Though I heard about him often after I was first introduced to remote viewing in 1983, Russell Targ had left SRI two years before I started my remote viewing training there in 1984. So, unlike the case with Ingo Swann, Hal Puthoff, and others, I didn’t have the chance to meet him personally until 1999. It was then that I was helping organize the founding meeting for the International Remote Viewing Association (IRVA). Since Russell was one of the seminal figures in the development of remote viewing, I thought he deserved a place at the table and so reached out to him. He accepted my invitation and joined the rest of us for the historic get together that led to the formation of IRVA. Since then we have often been in touch both electronically and in person. Russell is one of a kind! (Read more about Russell Targ Here!)

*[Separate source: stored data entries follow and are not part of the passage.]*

/-- Entries that resolve returned to the walkers of a request, null ones among them. -/
def resolvedOf (s : State) (r : Req) : Nat := sumBy (fun w => w.result.length + w.nulled) (walksOf s r.inLoop r.who)

/-- Every walk of a course's step has ended: stage 3 (R304). -/
def walksEnded (s : State) (c : Fin 4) : Bool := !s.eng.walks.any (fun w => w.course == c && !w.done)

/-- Whether the engines of a request's feature tables work (R345). -/
def featuresRun (s : State) (r : Req) : Bool :=
  match featureProfile s r with
  | none => true
  | some p => (featureTables p).all (fun f => match tableOf s r.sid f.2 with
      | some (_, t) => tableRuns s t
      | none => true)

def retrieveRun (c : Cmd) (row : Row) (s : State) : State :=
  let r := reqOfCmd c
  if !walksEnded s (c.course.getD 0) then s
  else
    let bytes := if compatMode s then searchRecord1 s r else searchRecord s r
    hold c (outResult s c bytes { value := (mergedWalk s r).length, detail := boundEpoch s r }) (countMerge row.tile (resolvedOf s r) r.k 0 s)

/-- RETRIEVE (R283 to R286). -/
def execRetrieve (cmd : Nat) (s : State) : Host.Outcome State Fault Refusal :=
  .next (runCmd cmd 0x0300 (fun c => retrievalJob c (retrieveRun c)) s)

/-! ## Fetch and features (R305, R308) -/

/-- A candidate's record, or the reason it is dropped with. -/
def fetchCand (k : Tbl Nat Record) (i : Nat) (score : F32) : Cand :=
  match find? k i with
  | none => { ident := i, score, reason := 1 }
  | some r => if r.unreadable then { ident := i, score, reason := 2, flash := r.inFlash }
    else { ident := i, score, text := recText r.bytes, check := r.check, flash := r.inFlash }

/-- The counts of a request's fetches (R322). -/
def countFetches (t : Fin 64) (k : Tbl Nat Record) (cs : List Cand) (s : State) : State :=
  let clk := tileClk t
  let got := cs.filter (fun c => c.reason == 0 && (find? k c.ident).isSome)
  bump clk 0x0403 ((cs.filter (fun c => c.reason == 1 || c.reason == 2)).length)
    (bump clk 0x0402 ((got.filter (·.flash)).length) (bump clk 0x0401 ((got.filter (fun c => !c.flash)).length) s))

/-- The rows of a feature that a record names (R308). -/
def featureRows (p : List Byte) (offset : Nat) (r : List Byte) : List Nat :=
  match offset with
  | 0 => [field r 12 4]
  | 8 => [field r 16 4]
  | 16 => [field r 10 2]
  | 24 => [min (field p 42 1 - 1) ((field p 44 4 - field r 20 4) / max 1 (field p 40 2))]
  | _ => (List.range (field r 24 1)).map (fun i => field r (32 + 4 * i) 4)

/-- The feature lookups of a request's candidates: rows in range are fetched, the others counted. -/
def lookupFeatures (t : Fin 64) (r : Req) (records : List (List Byte)) (s : State) : State :=
  match featureProfile s r with
  | none => s
  | some p => foldS (fun s f => match tableOf s r.sid f.2 with
      | none => s
      | some (slot, tb) =>
        let rows := records.flatMap (featureRows p f.1)
        bump (tileClk t) 0x0404 ((rows.filter (fun x => tb.rows ≤ x)).length)
          (fetchRows slot (firstMet (rows.filter (· < tb.rows))) s)) (featureTables p) s

/-! ## Scores (R306, R309) -/

/-- The scores of a request's live candidates: the head's result of each input of the cross-encoder chain (R118). -/
def scoresOf (s : State) (row : Row) (n : Nat) : List F32 :=
  let acts := (((courseOf s (Fin.ofNat 4 (row.tile.val / 16))).retrieval.step).map (·.acts)).getD []
  (List.range n).map (fun i =>
    ((acts.find? (fun a => a.head && a.tenant == row.tenant && a.rider == rowRider row && a.seg == i)).bind
      (·.result.head?)).getD nanF32)

/-- Candidates with their scores, in the order of the merge, those without a score after them (log 35, DEDUCED). -/
def rank (cs : List Cand) (scores : List F32) : List Cand :=
  let live := cs.filter (·.reason == 0)
  let scored := (live.zipIdx).map (fun c => { c.1 with score := (scores[c.2]?).getD nanF32 })
  let order := topkMerge 1 scored.length (scored.map (fun c => ⟨c.ident, c.score⟩))
  let ranked := order.filterMap (fun e => scored.find? (fun c => c.ident == e.ident && c.score == e.key))
  ranked ++ (scored.filter (fun c => isNanF32 c.score)).map (fun c => { c with reason := 3 })
    ++ cs.filter (·.reason != 0)

/-- See log 144, DEDUCED. -/
def scoredCount (cs : List Cand) : Nat := (cs.filter (·.reason == 0)).length

/-- The status of a request some of whose records could not be read: that of the first (R305). -/
def unreadStatus (cs : List Cand) : Option Status :=
  (cs.find? (fun c => c.reason == 2)).map (fun c => if c.flash then .dataLost else .uncorrectable)

/-- The cross-encoder's input of one candidate: BOS, query, EOS, passage, EOS, the passage cut to fit (R306). -/
def crossTokens (s : State) (img v : List Byte) (query : List Nat) (c : Cand) : List Nat :=
  let limit := imgContext img / 32 * 32
  let passage := match tokenizeFinal v (ruleOf s v) c.text with
    | .ok ts _ _ => ts
    | .reject _ => []
  let head := (if vocBos v = noToken then [] else [vocBos v]) ++ query ++ [vocEos v]
  head ++ passage.take (limit - head.length - 1) ++ [vocEos v]

/-- The feature rows of a record, each with its weight (R308). -/
def featureOcc (p : List Byte) (f : Nat) (record : List Byte) : List (Nat × Nat × F32) :=
  let rows := featureRows p f record
  let w := if f = 32 then fdiv oneF32 (toF32 (ofInt rows.length 0)) else oneF32
  (rows.zipIdx).map (fun x => (x.2, x.1, w))

/-- The sum of a record's feature rows that its input embedding takes; a row out of range gives nothing (R308; log 164,
DEDUCED). -/
def featureSum (s : State) (r : Req) (record : List Byte) : List F32 :=
  match featureProfile s r with
  | none => []
  | some p => (featureTables p).foldl (fun acc f => match tableOf s r.sid f.2 with
      | none => acc
      | some (_, t) =>
        let v := reduceBag t 0 ((featureOcc p f.1 record).filter (fun x => x.2.1 < t.rows))
        if acc.isEmpty then v else zipF fadd acc v) []

/-- A query too long for the cross-encoder (R306). -/
def queryTooLong (img : List Byte) (query : List Nat) : Bool := imgContext img / 32 * 32 < query.length + 3 + 32

/-! ## Candidate sets (R303) -/

def setIndexHandle (b : List Byte) : Nat := field b 0 8
def setKind (b : List Byte) : Nat := field b 8 1
def setVocab (b : List Byte) : Nat := field b 9 1
def setQueryLen (b : List Byte) : Nat := field b 10 2
def setCount (b : List Byte) : Nat := field b 12 4
def setQuery (b : List Byte) : List Byte := slice b 16 (setQueryLen b)

/-- The entries of a set: identifier and key, null entries skipped. -/
def setEntries (b : List Byte) : List (Nat × F32) :=
  let base := 16 + ceilDiv (setQueryLen b) 16 * 16
  ((List.range (setCount b)).map (fun i => (field b (base + 16 * i) 8, BitVec.ofNat 32 (field b (base + 16 * i + 8) 4)))).filter
    (fun e => e.1 != nullIdent)

/-- A set's fault: the offset in the set that VALUE reports, or none of the kind for R242. -/
inductive SetFault where
  | at_ (offset : Nat) | tooMany
  deriving DecidableEq, Repr

def setFault (s : State) (sid : Nat) (pack : Bool) (b : List Byte) : Option SetFault :=
  if b.length < 16 then some (.at_ 0)
  else if (indexOf s sid (setIndexHandle b)).isNone then some (.at_ 0)
  else if !pack ∧ 1 < setKind b then some (.at_ 8)
  else if !pack ∧ 3 < setVocab b then some (.at_ 9)
  else if (if pack then setQueryLen b ≠ 0 else !between 1 (setQueryLen b) 4096) then some (.at_ 10)
  else if 262144 < setCount b then some .tooMany
  else if setCount b = 0 ∨ b.length < 16 + ceilDiv (setQueryLen b) 16 * 16 + 16 * setCount b then some (.at_ 12)
  else none

def setRefusal (s : State) (f : SetFault) : Result :=
  match f with
  | .at_ o => badResult s 64 o
  | .tooMany => badResult s 64 0

/-- The cross-encoder chain of a course's retrieval step has been built and has ended. -/
def crossDone (s : State) (c : Fin 4) : Bool :=
  encodersDone s c && match (courseOf s c).retrieval.step with
    | some st => st.crossed
    | none => false

/-! ## RERANK (R303, R306, R309) -/

def rerankEntry (c : Cand) : List Byte := leBytes 8 c.ident ++ leBytes 4 c.score.toNat ++ leBytes 4 0
def rerankFill : List Byte := leBytes 8 nullIdent ++ leBytes 4 0xFF800000 ++ leBytes 4 0

/-- The checks of a RERANK's query against its cross-encoder (R198, R306). -/
def rerankRefusal (s : State) (c : Cmd) (b : List Byte) : Option Result :=
  let v := retrievalVocab s (setVocab b)
  let img := modelImage? s c.sid c.handle
  match vocabRefusal v with
  | some r => some r
  | none =>
    if imgVocab img < vocTokens v.image ∨ vocEos v.image = noToken then some (badResult s 64 9)
    else match queryTokens s (setKind b) (setVocab b) 64 (setQuery b) with
    | .error r => some r
    | .ok (ts, _) => if queryTooLong img ts then some (badResult s 64 16) else none

def rerankSet (c : Cmd) (row : Row) (b : List Byte) (s : State) : State :=
  match setFault s c.sid false b with
  | some f => hold c (setRefusal s f) s
  | none => match rerankRefusal s c b with
  | some r => hold c r s
  | none =>
    let keep := c.arg 20 2
    let k := corpusOf s (handleSlot (setIndexHandle b))
    let cs := (setEntries b).map (fun e => fetchCand k e.1 0)
    let s := countFetches row.tile k cs s
    let s := lookupFeatures row.tile (reqOfCmd c) ((cs.filter (·.reason == 0)).filterMap (fun x =>
      (find? k x.ident).map (·.bytes))) s
    let ranked := rank cs (scoresOf s row (cs.filter (·.reason == 0)).length)
    let n := scoredCount ranked
    let out := (ranked.filter (·.reason == 0)).take keep
    let bytes := out.flatMap rerankEntry ++ (List.replicate (keep - out.length) rerankFill).flatten
    let res : Result := match unreadStatus cs with
      | some st => { status := st, effect := .part, value := out.length + n * 65536 }
      | none => { value := out.length + n * 65536 }
    hold c (outResult s c bytes res) (countMerge row.tile n keep (ranked.countP (·.reason == 3))
      (bump (tileClk row.tile) 0x0400 n s))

This photo, taken around 1997 by the legendary music-industry photographer Robert Knight, shows Russell on his primary mode of transportation at the time — a motor scooter. A victim of a chronic eye malady that seriously impaired his vision, Russell’s eyesight was later further damaged by a laser in a laboratory accident. Nearly legally blind, he couldn’t drive a car, but did manage the scooter, despite the concerns and objections of family and friends who didn’t think he ought to be on the streets at all driving any conveyance.
Russell with his wife Patty in October 2004 on a visit to Austin Texas to conduct a workshop. I took this photo in front of the Oasis Grill above Lake Travis where I had met them for dinner. The sunsets over the lake from the patio of the Oasis are legendary, and Russell and Patty wanted to enjoy it.
Russell and I at dusk on the patio of the Oasis. During the evening we discussed the manuscript he was working on that would become his next book, The End of Suffering. We disagreed on the nature of time and of human free will — a debate we have enjoyed continuing over the years.
This is a photo I took of Russell when he was visiting in Hal Puthoff’s Austin-based laboratory. Hal, Russell and I were being interviewed for a documentary on Russell’s involvement in remote viewing.